Subject: Re: Humpback whale migration routes.

Greg Early (gearly@neaq.org)
Tue, 09 Nov 1999 09:21:58 -0500

Tim,


That is quite a long list... and as you seem to be finding out, locating
data is one of the largest (and most time consuming) tasks in putting
together a GIS project.  There are quite a few metadata resources that
might help your search,however ESRI and other GIS services oftern have data
search tools that can help and are easier to use.  Below are a couple of
starting points, including ESRI's own data searching engine.

http://gis.esri.com/datahound/main.cfm

http://www.utexas.edu/depts/grg/virtdept/resources/data/data.htm#LULC

http://www.ConservationGIS.com./

Much of the general information (SST, productivity, human populations,
should be quite easy to locate and available for free.
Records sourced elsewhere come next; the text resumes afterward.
@[simp] theorem State.resetBlock_crc (c : Config) : (s.resetBlock c).crc = c.crcInit := rfl
@[simp] theorem State.resetBlock_dout (c : Config) : (s.resetBlock c).dout = 0 := rfl
@[simp] theorem State.resetBlock_ptype (c : Config) : (s.resetBlock c).ptype = 0 := rfl
@[simp] theorem State.resetBlock_dlen (c : Config) : (s.resetBlock c).dlen = 0 := rfl
@[simp] theorem State.resetBlock_olen (c : Config) : (s.resetBlock c).olen = 0 := rfl
@[simp] theorem State.resetBlock_flen (c : Config) : (s.resetBlock c).flen = 0 := rfl
@[simp] theorem State.resetBlock_status (c : Config) : (s.resetBlock c).status = 0 := rfl
@[simp] theorem State.resetBlock_data (c : Config) : (s.resetBlock c).data = [] := rfl
@[simp] theorem State.resetBlock_opt (c : Config) : (s.resetBlock c).opt = [] := rfl
@[simp] theorem State.resetBlock_fb (c : Config) : (s.resetBlock c).fb = [] := rfl
@[simp] theorem State.resetBlock_script (c : Config) : (s.resetBlock c).script = s.script := rfl
@[simp] theorem State.resetBlock_ip (c : Config) : (s.resetBlock c).ip = s.ip := rfl
@[simp] theorem State.resetBlock_unwrittenReads (c : Config) : (s.resetBlock c).unwrittenReads = s.unwrittenReads := rfl

end Sys2Proof.Machine
end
A not free source (the advantage is the data is in Arc format) can be
obtained from Rutgers University Center for remote Sensing and Spatial
Analysis.  The produce a data cd with about 150 data layers, including some
oceanic data.  You should contact them at...
global-sales@ocean.rutgers.edu... for the details of what they have
available and find out the current price for the data.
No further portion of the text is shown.